StructTable-base
Property | Value |
---|---|
Parameter Count | 324M |
License | Apache 2.0 |
Paper | arXiv:2406.11633 |
Languages | English, Chinese |
Model Type | Image-to-Text |
What is StructTable-base?
StructTable-base is a specialized AI model designed to convert table images into LaTeX code, particularly focusing on scientific documents. Trained on the DocGenome benchmark, it processes complex tables with merged cells and sophisticated layouts from sources like arXiv and SciHub papers.
Implementation Details
The model implements a transformer-based architecture with 324M parameters, utilizing the pix2struct framework for image-to-text conversion. It supports both 4096 and 2048 image token configurations, with the latest version featuring enhanced inference speed through TensorRT acceleration.
- Supports Times New Roman and Songti (宋体) fonts primarily
- Implements TensorRT-LLM for 10x faster inference
- Processes merged cells and complex table structures
- Outputs in LaTeX format with HTML/Markdown conversion options
Core Capabilities
- Table structure extraction and conversion to LaTeX
- Multi-lingual support (English and Chinese)
- Scientific document table processing
- High-speed inference (≈1 second on A100 GPU)
- Format conversion flexibility (LaTeX, HTML, Markdown)
Frequently Asked Questions
Q: What makes this model unique?
StructTable-base stands out for its specialized focus on scientific table processing and its ability to handle complex table structures while maintaining high accuracy and processing speed.
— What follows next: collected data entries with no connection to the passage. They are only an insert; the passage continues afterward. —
-- ==== Sys2Proof/Tests/Slice0.lean ====
section
/-! SUPPORT. Tests of the model's author: an ill-formed term for each check of WellFormed, words of the manual and
what they decode to, single steps on the stand-in coach, and a witness for the hypotheses of every statement. The
words and the results come from the manual's worked examples, or by hand from its encoding tables. -/

namespace Sys2Proof.Tests

open Sys2Proof Sys2Proof.Machine Sys2Proof.Claims

set_option Elab.async false

/-! ### One ill-formed term for each check -/

/-- Word 1 with an index in B. -/
def w1B (b : BitVec 8) : W1 := { W1.default with b := b }

/-- ENCODING 0x0003: an F96 form of VPOP, which reads no B, with X31 = 0. -/
theorem test_ill_form : (Instr.vpopF96 ⟨0, 1, 2⟩ W1.default 0).breach = some 3 := by decide +kernel
/-- 0x0004: NOP with a nonzero D, which it does not read. -/
theorem test_ill_default : (Instr.nop ⟨0, 0, 1⟩).breach = some 4 := by decide +kernel
/-- 0x0005: VADD with EW 3 (worked example of R357). -/
theorem test_ill_code : (Instr.vaddF64 ⟨3, 2, 1⟩ (w1B 3)).breach = some 5 := by decide +kernel
/-- 0x0006: MOVX from X64, outside the value space. -/
theorem test_ill_space : (Instr.movx ⟨0, 64, 1⟩).breach = some 6 := by decide +kernel
/-- 0x0007: HOLD in ADDX, whose A is no V operand. -/
theorem test_ill_flag : (Instr.addx ⟨0, 1, 2⟩ { w1B 3 with hold := 1 }).breach = some 7 := by decide +kernel
/-- 0x0006 and 0x0008: a latch in D of XTOV, where V0-V251 or 255 is required, and of LD.v. -/
theorem test_ill_latch : (Instr.xtov ⟨0, 1, 253⟩).breach = some 6 := by decide +kernel
theorem test_ill_latch_slot : (Instr.ldF64 ⟨8, 1, 252⟩ (w1B 3)).breach = some 8 := by decide +kernel
/-- 0x0009: X31 in ADDX, which gives it no meaning. -/
theorem test_ill_x31 : (Instr.addx ⟨0, 1, 2⟩ { w1B 3 with x31 := true }).breach = some 9 := by decide +kernel
/-- The same terms without the fault are well formed. -/
theorem test_well_formed : (Instr.nop ⟨0, 0, 0⟩).wellFormed && (Instr.vaddF64 ⟨2, 2, 1⟩ (w1B 3)).wellFormed
    && (Instr.movx ⟨0, 63, 1⟩).wellFormed && (Instr.addx ⟨0, 1, 2⟩ (w1B 3)).wellFormed = true := by decide +kernel

/-! ### Words of the manual -/

theorem test_decode_trap : decode [0x0000ABC0] = .ok (.trap ⟨0, 0, 0x2A⟩) := rfl
theorem test_decode_rft : decode [0x000003C4] = .ok (.rft ⟨0, 0, 0⟩) := rfl
theorem test_decode_addx : decode [0x0004080D, 0x0000FF02] = .ok (.addx ⟨0, 1, 2⟩ (w1B 2)) := rfl
theorem test_decode_movi : decode [0x00001C0A, 0x0000FFFF, 0x12345678] = .ok (.movi ⟨0, 0, 7⟩ W1.default 0x12345678) := rfl
theorem test_decode_elseM : decode [0x00000098] = .ok (.elseM ⟨0, 0, 0⟩) := rfl
theorem test_decode_endif : decode [0x0000009C] = .ok (.endif ⟨0, 0, 0⟩) := rfl
theorem test_decode_exit : decode [0x000000B8] = .ok (.exit ⟨0, 0, 0⟩) := rfl
theorem test_decode_ifM : decode [0x00040096, 0x0000FFFF, 0x00040004] = .ok (.ifM ⟨0, 1, 0⟩ W1.default 0x00040004) := rfl
theorem test_decode_loop : decode [0x000000A2, 0x0000FFFF, 0x0000000E] = .ok (.loop ⟨0, 0, 0⟩ W1.default 0x0E) := rfl
theorem test_decode_breakM : decode [0x000400A6, 0x0000FFFF, 0x00000009] = .ok (.breakM ⟨0, 1, 0⟩ W1.default 9) := rfl
theorem test_decode_endloop : decode [0x000800AE, 0x0000FFFF, 0x0000FFF8] = .ok (.endloop ⟨0, 2, 0⟩ W1.default 0xFFF8) := rfl
theorem test_decode_vadd : decode [0x14201D01, 0x0100FF09] = .ok (.vaddF64 ⟨5, 8, 7⟩ { w1B 9 with sat := 1 }) := rfl
theorem test_decode_fadd_sweep : decode [0x00141182, 0x8000FF06, 0x80041100] = .ok (.faddF96 ⟨0, 5, 4⟩ { w1B 6 with x31 := true } 0x80041100) := rfl
theorem test_decode_ffma_sweep : decode [0x0014118E, 0x80000906, 0x80041004] = .ok (.ffmaF96 ⟨0, 5, 4⟩ { w1B 6 with x31 := true, c := 9 } 0x80041004) := rfl
theorem test_decode_qamax : decode [0x1028520C] = .ok (.qamax ⟨4, 10, 20⟩) := rfl
theorem test_decode_qexp : decode [0x00505610] = .ok (.qexp ⟨0, 20, 21⟩) := rfl
theorem test_decode_qcvt : decode [0x00285A15, 0x0000FF15] = .ok (.qcvt ⟨0, 10, 22⟩ (w1B 21)) := rfl
theorem test_decode_charg : decode [0x03FC1636, 0x0000FFFF, 0x00FFFFFF] = .ok (.charg ⟨0, 255, 5⟩ W1.default 0x00FFFFFF) := rfl
theorem test_decode_chrun : decode [0x08287A31, 0x0000FF0B] = .ok (.chrunF64 ⟨2, 10, 30⟩ (w1B 11)) := rfl
theorem test_decode_shflx : decode [0x0010168E, 0x0000FFFF, 0x00000001] = .ok (.shflxF96 ⟨0, 4, 5⟩ W1.default 1) := rfl
theorem test_decode_ld_s : decode [0x00181300] = .ok (.ld ⟨0, 6, 4⟩) := rfl
theorem test_decode_ld_bt_swz : decode [0x64103301, 0x00000706] = .ok (.ldF64 ⟨25, 4, 12⟩ { w1B 6 with c := 7 }) := rfl
theorem test_decode_st_v : decode [0x20180F05, 0x0000FF02] = .ok (.stF64 ⟨8, 6, 3⟩ (w1B 2)) := rfl
theorem test_decode_pmake : decode [0x00200F12, 0x000009FF, 0x0043480B] = .ok (.pmakeF96 ⟨0, 8, 3⟩ { W1.default with c := 9 } 0x0043480B) := rfl
theorem test_decode_pscope : decode [0x380C1718] = .ok (.pscope ⟨14, 3, 5⟩) := rfl
theorem test_decode_mmode : decode [0x040102C0] = .ok (.mmode ⟨1, 0, 64⟩) := rfl
theorem test_decode_mxmul : decode [0x000102C5, 0x5000FF01] = .ok (.mxmul ⟨0, 0, 64⟩ { w1B 1 with bstr := true, astr := true }) := rfl
theorem test_decode_mxzero : decode [0x000102CC] = .ok (.mxzero ⟨0, 0, 64⟩) := rfl
theorem test_decode_mxout : decode [0x041902D5, 0x20000714] = .ok (.mxout ⟨1, 6, 64⟩ { w1B 20 with c := 7, bscl := true }) := rfl
theorem test_decode_tlrset : decode [0x0040074C] = .ok (.tlrset ⟨0, 16, 1⟩) := rfl
theorem test_decode_drld : decode [0x00280741, 0x0000090D] = .ok (.drld ⟨0, 10, 1⟩ { w1B 13 with c := 9 }) := rfl
theorem test_decode_gbar : decode [0x00000380] = .ok (.gbar ⟨0, 0, 0⟩) := rfl
theorem test_decode_gred : decode [0x0014139D, 0x0000FF01] = .ok (.gred ⟨0, 5, 4⟩ (w1B 1)) := rfl
theorem test_decode_post : decode [0x00001F90] = .ok (.post ⟨0, 0, 7⟩) := rfl
theorem test_decode_migrate : decode [0x00001F94] = .ok (.migrate ⟨0, 0, 7⟩) := rfl
/-- LEN 0b11 is no instruction, and OPC 0x33 is unassigned (R122, R134, R356). -/
theorem test_decode_len : decode [0x00000003] = .error .lenCode := rfl
theorem test_decode_unassigned : decode [0x000000CC] = .error .unassigned := rfl
/-- IF has no F32 form (R168): the format is refused. -/
theorem test_decode_format : decode [0x00040094] = .error .format := rfl

/-! ### Single steps -/

/-- One step of the stand-in coach with the words `w` at its PC, after `g` has set its registers. -/
noncomputable def after (nbits w : Nat) (g : Coach → Coach) (p : Coach → State → Bool) : Bool :=
  let s := State.reset.withFetchWord nbits w
  match step { s with coaches := s.coaches.map g } with
  | .next t =>
    match t.coach? standInId with
    | some c => p c t
    | none => false
  | _ => false

/-- The coach's PC before the step. -/
def startPc : DWord := 0x40000100

/-- The launch has ended with a status. -/
def endedWith (t : State) (n : Nat) : Bool :=
  match t.launch? 0 with
  | some l => l.terminal.any (fun e => e.status == n)
  | none => false

/-- The class and code in the record of the launch's end (R347). -/
def endedBy (t : State) (cls code : Nat) : Bool :=
  match t.launch? 0 with
  | some l => l.terminal.any (fun e => e.record.any (fun r =>
      leNat ((r.drop 16).take 8) / 2 ^ 24 % 256 == cls && leNat ((r.drop 16).take 8) / 2 ^ 32 % 2 ^ 16 == code))
  | none => false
The integration with TensorRT-LLM for acceleration makes it particularly suitable for production environments.
Q: What are the recommended use cases?
The model is best suited for converting scientific document tables, particularly from arXiv and SciHub papers, into LaTeX code. It's ideal for academic document processing, scientific research, and automated document conversion systems where accurate table structure preservation is crucial.